Trafigura and IXM Scramble to Cover Short Positions as Copper Prices Hit Record Highs
Commodity traders Trafigura and IXM are seeking to buy physical copper to cover substantial short positions on the US exchange CME, where copper prices reached unprecedented levels on Wednesday, according to five sources with direct knowledge of the matter.
Short positions can represent bets on declining prices or producers hedging their output. A short squeeze occurs when holders of these positions are compelled to buy them back at a loss or deliver physical copper to close them out.
Copper prices on COMEX, part of the CME Group, soared to a record high of $5.1775 per pound, or $11,414 per metric ton, on Wednesday—a 28% increase year-to-date and a 14% rise in the past week.

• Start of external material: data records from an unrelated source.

-- ==== Sys2Proof/Proofs/TestAccess.lean ====
section
/-! PROOF. HOLD and RELEASE (R158 to R161, R166 to R168). -/

namespace Sys2Proof.Machine

/-! ### Modes of lines that are not RINGING -/

/-- Only a RINGING line has mode RING (R35). -/
theorem derivedMode_ne_ring {l : LineNo} {s : State} (h : (s.line l).state ≠ .ringing) : s.derivedMode l ≠ .ring :=
  fun hc => h (ringing_of_derivedMode_ring hc).1

/-- A recomputation for a line that is not RINGING sets the flag exactly on a move from RING (R25). -/
theorem line_recomputeFeed_apart {l : LineNo} {s : State} (h : (s.line l).state ≠ .ringing) :
    (recomputeFeed l s).line l =
      { s.line l with
        sentMode := s.derivedMode l, recoveryDiscard := (s.line l).recoveryDiscard || decide ((s.line l).sentMode = .ring) } := by
  have hmode := derivedMode_ne_ring h
  have hflag : ((s.line l).sentMode ≠ s.derivedMode l ∧ ((s.line l).sentMode = .ring ∨ s.derivedMode l = .ring)) ↔ (s.line l).sentMode = .ring :=
    ⟨fun hc => hc.2.resolve_right hmode, fun hc => ⟨fun heq => hmode (heq.symm.trans hc), .inl hc⟩⟩
  rw [recomputeFeed_line_self, noteMode]
  simp only [hflag]

/-- The pending set of a line's hold events is read from its subscription and the ports (R3). -/
theorem holdPorts_congr {s t : State} {l : LineNo} (hline : (t.line l).subscription = (s.line l).subscription)
    (hport : ∀ q, (t.port q).state = (s.port q).state) : t.holdPorts l = s.holdPorts l ∧ t.linePorts l = s.linePorts l := by
  simp only [State.holdPorts, State.linePorts, State.attached, hline, hport, and_self]

/-! ### HOLD -/

theorem releaseAny_setShadow (l : LineNo) (n : ShadowNo) (v : Option Shadow) (s : State) :
    releaseAny l (s.setShadow n v) = (releaseAny l s).setShadow n v := by
  have hhand : ∀ d (u : State), handOn d (u.setShadow n v) = (handOn d u).setShadow n v := fun d u => by
    unfold handOn
    have hq : (u.setShadow n v).pool.waitQueue = u.pool.waitQueue := rfl
    rw [hq]
    split <;> rfl
  have hline : (s.setShadow n v).line l = s.line l := rfl
  unfold releaseAny
  rw [hline]
  split
  · exact hhand _ ((s.setDet _ freedDetector).setStatus l .none)
  · exact hhand _ ((s.setDet _ freedDetector).setStatus l .none)
  · rfl
  · rfl

/-- The report of a HOLD (R161). -/
def holdNote (l : LineNo) (n : ShadowNo) (force : Bool) (s : State) : Message :=
  ⟨s.holdPorts l, some l, s.now, .holdTaken (force && inCall (s.line l).state) n (s.line l).state⟩

/-- The state in which a line's detector is released, its shadow stored and its record HELD, before its feed mode follows (R159, R160). -/
def heldState (l : LineNo) (n : ShadowNo) (s : State) : State :=
  ((releaseAny l s).setShadow n (some (shadowOf l (s.line l)))).modLine l (heldFields n)

theorem line_heldState_self (l : LineNo) (n : ShadowNo) (s : State) :
    (heldState l n s).line l = heldFields n { s.line l with detStatus := ((releaseAny l s).line l).detStatus } := by
  rw [heldState, State.line_modLine_self]
  exact congrArg (heldFields n) (releaseAny_line l l s)

theorem port_heldState (l : LineNo) (n : ShadowNo) (s : State) (q : Port) : (heldState l n s).port q = s.port q := by
  simp [heldState]

/-- A HOLD: the line's record, the feed mode, the report (R159 to R161). -/
theorem takeHold_eq (l : LineNo) (n : ShadowNo) (force : Bool) (s : State) :
    takeHold l n force s = tell [holdNote l n force s] (recomputeFeed l (heldState l n s)) := by
  have hports : (recomputeFeed l (heldState l n s)).holdPorts l = s.holdPorts l := by
    refine (holdPorts_congr ?_ fun q => ?_).1
    · rw [recomputeFeed_line_self, line_heldState_self]
      rfl
    · rw [port_recomputeFeed, port_heldState]
  have hstate : (releaseAny l (s.setShadow n (some (shadowOf l (s.line l))))).modLine l (heldFields n) = heldState l n s := by
    rw [releaseAny_setShadow]
    rfl
  rw [takeHold]
  simp only [hstate, hports]
  rfl

theorem takeHold_recordOut (p : Port) (k : Nat) (l : LineNo) (n : ShadowNo) (force : Bool) (s : State) :
    takeHold l n force (recordOut p k s) = recordOut p k (takeHold l n force s) := by
  simp [takeHold]

/-- A line whose detector is taken away is left without one, when no waiting place of its own is behind (R110, R111). -/
theorem detStatus_releaseAny {l : LineNo} {s : State} (h : (s.line l).detStatus ≠ .waiting → l ∉ s.pool.waitQueue) :
    ((releaseAny l s).line l).detStatus = .none := by
  have hrelease : ∀ d, l ∉ s.pool.waitQueue → ((releaseDet d l s).line l).detStatus = .none := by
    intro d hq
    let u := (s.setDet d freedDetector).setStatus l .none
    have hu : (u.line l).detStatus = .none := by simp [u, State.setStatus]
    change ((handOn d u).line l).detStatus = .none
    have hqueue : u.pool.waitQueue = s.pool.waitQueue := rfl
    unfold handOn
    split
    · exact hu
    · rename_i m rest hm
      have hne : l ≠ m := fun hc => hq (by rw [← hqueue, hm, hc]; exact List.mem_cons_self)
      rw [assignDet, State.setStatus, State.line_modLine_ne _ _ hne]
      exact hu
  unfold releaseAny
  split
  next d hd => exact hrelease d (h (by rw [hd]; nofun))
  next d hd => exact hrelease d (h (by rw [hd]; nofun))
  next hd => simp [leaveQueue, State.setStatus]
  next hd => exact hd

theorem yesOf_some {b : Byte} : b.toNat ≤ 1 → yesOf b = some (decide (b.toNat = 1)) := by
  revert b
  decide

/-- No shadow slot is found when none is free (R159). -/
theorem freeShadow_none {s : State} (h : ∀ n : ShadowNo, s.test.shadows[n] ≠ none) : s.freeShadow = none := by
  rw [State.freeShadow, List.find?_eq_none]
  exact fun n _ => by simpa [Option.isNone_iff_eq_none] using h n

/-- Settles O35: the checks in their order, then the hold (`takeHold_eq`). -/
theorem holdTakesTheLine : Obligations.HoldTakesTheLine := by
  intro p l f fill s hadm c k r busy
  have hbusy : inCall r.state = true ↔ busy := by simp [inCall, busy, or_assoc]
  refine ⟨fun hf => serve_line l rfl (by decide) hadm ?_, fun hf hst => serve_line l rfl (by decide) hadm ?_,
    fun hf hst hnone => serve_line l rfl (by decide) hadm ?_, fun n hf hst hfree hlow =>
      ⟨fun hb hforce => serve_line l rfl (by decide) hadm ?_, fun hgo hqueue => ?_⟩⟩
  · simp [holdRule, yesOf_none f hf, deny]
  · have hheld : (s.line l).state = .held := hst
    simp [holdRule, yesOf_some hf, hheld, deny]
  · have hheld : ¬ (s.line l).state = .held := hst
    simp [holdRule, yesOf_some hf, hheld, freeShadow_none hnone, deny]
  · have hheld : ¬ (s.line l).state = .held := hst
    have hcall : inCall (s.line l).state = true := hbusy.2 hb
    simp [holdRule, yesOf_some hf, hheld, freeShadow_some s n hfree hlow, hcall, hforce, deny]
  · have hexec : exec c s = .next (answered p 0x40 .ok [byteOf n.val] k (takeHold l n (decide (f.toNat = 1)) s)) := by
      refine serve_line l rfl (by decide) hadm ?_
      have hheld : ¬ (s.line l).state = .held := hst
      have hcall : ¬ (inCall (s.line l).state = true ∧ decide (f.toNat = 1) = false) := fun hc =>
        hgo.elim (fun hb => hb (hbusy.1 hc.1)) fun hone => of_decide_eq_false hc.2 hone
      simp only [holdRule, arg_cons_zero, arg_cons_succ, yesOf_some hf, line_recordOut, if_neg hheld, freeShadow_recordOut,
        freeShadow_some s n hfree hlow, if_neg hcall, takeHold_recordOut]
    let u := heldState l n s
    have hfields : u.line l = heldFields n { r with detStatus := .none } := by
      rw [line_heldState_self, detStatus_releaseAny hqueue]
    have hnoRing : (u.line l).state ≠ .ringing := by
      rw [hfields]
      nofun
    have hnote : holdNote l n (decide (f.toNat = 1)) s =
        ⟨s.holdPorts l, some l, s.now, .holdTaken (decide (f.toNat = 1 ∧ busy)) n r.state⟩ := by
      have hflag : (decide (f.toNat = 1) && inCall r.state) = decide (f.toNat = 1 ∧ busy) := by
        rw [Bool.eq_iff_iff, Bool.and_eq_true, decide_eq_true_eq, decide_eq_true_eq, hbusy]
      exact congrArg (fun b => (⟨s.holdPorts l, some l, s.now, .holdTaken b n r.state⟩ : Message)) hflag
    have hkept := (keeps_takeHold l n (decide (f.toNat = 1)) s).ports
    refine ⟨_, hexec, replies_answered hkept.1, ?_, ?_, fun m hm => ?_, ?_, ?_, hkept.2.answered, ?_⟩
    · rw [line_answered, takeHold_eq, line_tell, line_recomputeFeed_apart hnoRing, hfields]
      simp only [heldFields, discardMeasuring, endDialling, clearPulses, r]
      rfl
    · rw [FeedSent, line_answered, answered_link0, answered_link1, derivedMode_answered, takeHold_eq, line_tell, tell_link0, tell_link1,
        derivedMode_tell]
      exact feedSent_recompute (by rw [hfields]; rfl) (by simp [heldState]) (by simp [heldState])
    · rw [line_answered, takeHold_eq, line_tell, recomputeFeed_line_ne hm, heldState, State.line_modLine_ne _ _ hm]
      exact others_releaseAny l l s m hm
    · rw [answered_pool, takeHold_eq, tell_pool]
      simp [heldState]
    · refine JournalAs.answered ?_
      rw [takeHold_eq, hnote]
      exact JournalAs.tell (JournalAs.of_ports (by simp [heldState]) fun q => by simp [heldState]) (by simp [heldState]) [_]
    · rw [takeHold_eq]
      simp [callOf, feedOf, linesOf, portsOf, heldState, State.setShadow, shadowOf]
      rfl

Prices slightly declined by 0.3% to $4.9375 by 16:44 GMT.
“Trafigura is one of the largest physical suppliers of copper to North America, and given the premium in this market, we are shipping larger quantities of the metal to COMEX,” the Swiss-based trader stated.

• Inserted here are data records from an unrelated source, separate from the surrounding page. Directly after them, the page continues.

-- ==== Sys2Proof/Machine/State.lean ====
section
/-!
DEFINITION. The whole state of the core (10_state.md), its reset values, and the reasons the interface can stop.
-/
namespace Sys2Proof.Machine

/-- R35: the run state. -/
inductive RunState where
  /-- Reset done, not yet started. -/
  | idle
  /-- The loop executes one step after another. -/
  | running
  /-- HLT executed; terminal. -/
  | halted
  /-- A fatal error was raised; terminal. -/
  | faulted
  deriving DecidableEq, Repr

/-- R200: the kinds of fault the core raises. -/
inductive FaultKind where
  | illegalInstruction
  | outOfRange
  | unsupportedOperation
  deriving DecidableEq, Repr

/-- R38: what a fault records. -/
structure FaultRecord where
  kind : FaultKind
  /-- The address of the faulting instruction. -/
  pc : Nat
  /-- The byte at that address, none where the fetch itself was out of range. -/
  opcode : Option Byte
  /-- The offending register index or memory address for OutOfRange, none for the other kinds. -/
  detail : Option Nat
  deriving DecidableEq, Repr

/-- R31: the three condition flags. -/
structure Flags where
  lt : Bool
  gt : Bool
  eq : Bool
  deriving DecidableEq, Repr

/-- R50: the array `mem[0..N-1]`. `size` is N (DESIGN CHOICE, safe, log 2). `cells` lists the cells that do not hold 0x00, the
value every cell has at reset (R45), at rising addresses. -/
structure Memory where
  size : Nat
  cells : List Host.Cell
  deriving DecidableEq, Repr

/-- The canonical form: addresses strictly rising, each one inside the array, and no cell listed that holds what an unlisted
cell reads as. -/
abbrev Memory.wf (m : Memory) : Prop :=
  m.cells.Pairwise (fun c d => c.1 < d.1) ∧ ∀ c ∈ m.cells, c.2 ≠ 0 ∧ c.1 < m.size

/-- The state of 10_state.md. -/
structure State where
  /-- R50: the one memory. -/
  mem : Memory
  /-- R20, R21: R0..R7; R7 is the stack pointer. -/
  x : Vector Byte 8
  /-- R26, R27: between steps the address of the next instruction, an integer that does not wrap. -/
  pc : Nat
  /-- R31: LT, GT, EQ. -/
  flags : Flags
  /-- R35. -/
  run : RunState
  /-- R38. -/
  fault : Option FaultRecord
  /-- R39: the values PRN emitted since reset, oldest first. -/
  out : List Byte
  deriving DecidableEq, Repr

/-- R240 with R41 to R46: the core constructed with a memory of `n` cells. -/
def State.resetWith (n : Nat) : State where
  mem := { size := n, cells := [] }
  x := #v[0, 0, 0, 0, 0, 0, 0, Config.spReset]
  pc := 0
  flags := { lt := false, gt := false, eq := false }
  run := .idle
  fault := none
  out := []

/-- R240: the machine right after reset, with the N = 256 cells of this hardware (R6). -/
def State.reset : State := State.resetWith Config.memSize

/-- Why `step` could stop with a fault of the interface. The spec gives every case of every step an effect: a fault of the core
is TAKEN (R206), which is a next state whose `fault` and `run` say so. -/
inductive Fault where
  /-- A behaviour the spec gives no effect for. Raised by nobody (log 3). Safe: it stops. -/
  | outsideSpec (what : String)
  deriving DecidableEq, Repr

/-- Why something is refused. -/
inductive Refusal where
  /-- An instruction without a meaning. Raised by no arm of `exec`. Safe: it stops. -/
  | notModelled (mnemonic : String)
  /-- R67, R68: `LoadOutOfRange`, an image that does not fit. Raised by the host's `load` alone. Safe: the spec's own refusal. -/
  | loadOutOfRange
  /-- R36, R68: `run` or `load` outside Idle. Raised by the host's `run` and `load` alone. Safe: the spec's own refusal. -/
  | notIdle (run : RunState)
  /-- R245: the state observed while Running. Raised by the host's `observe` alone. Safe: the spec's own refusal. -/
  | observeWhileRunning
  deriving DecidableEq, Repr

/-- What a meaning answers. -/
abbrev Result := Host.Outcome State Fault Refusal

end Sys2Proof.Machine
end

Geneva-based IXM, owned by China’s CMOC Group, declined to comment.
“We continuously monitor our markets, which are operating as designed as market participants manage copper risk and uncertainty,” the CME said in response to a request for comment.
COMEX copper prices are expected to remain high until shipments from South America and Australia arrive in the United States. It could take several weeks before the short positions can be mitigated, according to sources.
“US copper supply and demand fundamentals, while not unsupportive, probably don’t justify such extremes, suggesting something else is happening in the paper market,” said CRU analyst Robert Edwards.
IXM, a Swiss-based commodity trader, is one of the world’s largest traders of physical non-ferrous metals.
Trafigura has requested some copper producers to reroute May and June shipments to the United States, sources said. However, changing shipment destinations on short notice is extremely challenging.
The COMEX copper rally has outpaced gains on the London Metal Exchange (LME), creating an arbitrage opportunity where copper producers and traders can capitalize on price differentials by selling commodities in different locations.
“We think arb-related and outright short covering has fueled COMEX gains which are likely unsustainable: redirection of physical units to the US should ease the arb dislocation, but this will take some time,” Citi analysts noted.
Copper prices on the LME are trading around $10,240 per ton. Considering costs such as freight and insurance, traders can earn approximately $300 per ton by transferring copper from the LME system to the CME, one source explained.
However, about half of the available copper in LME registered warehouses originates from Russia and cannot be delivered into the CME system.
Additionally, several Chinese copper importers have redirected shipments to the United States, according to two sources. Nonetheless, copper cathode from China, which smelts about half of the world’s copper, cannot be delivered against COMEX contracts.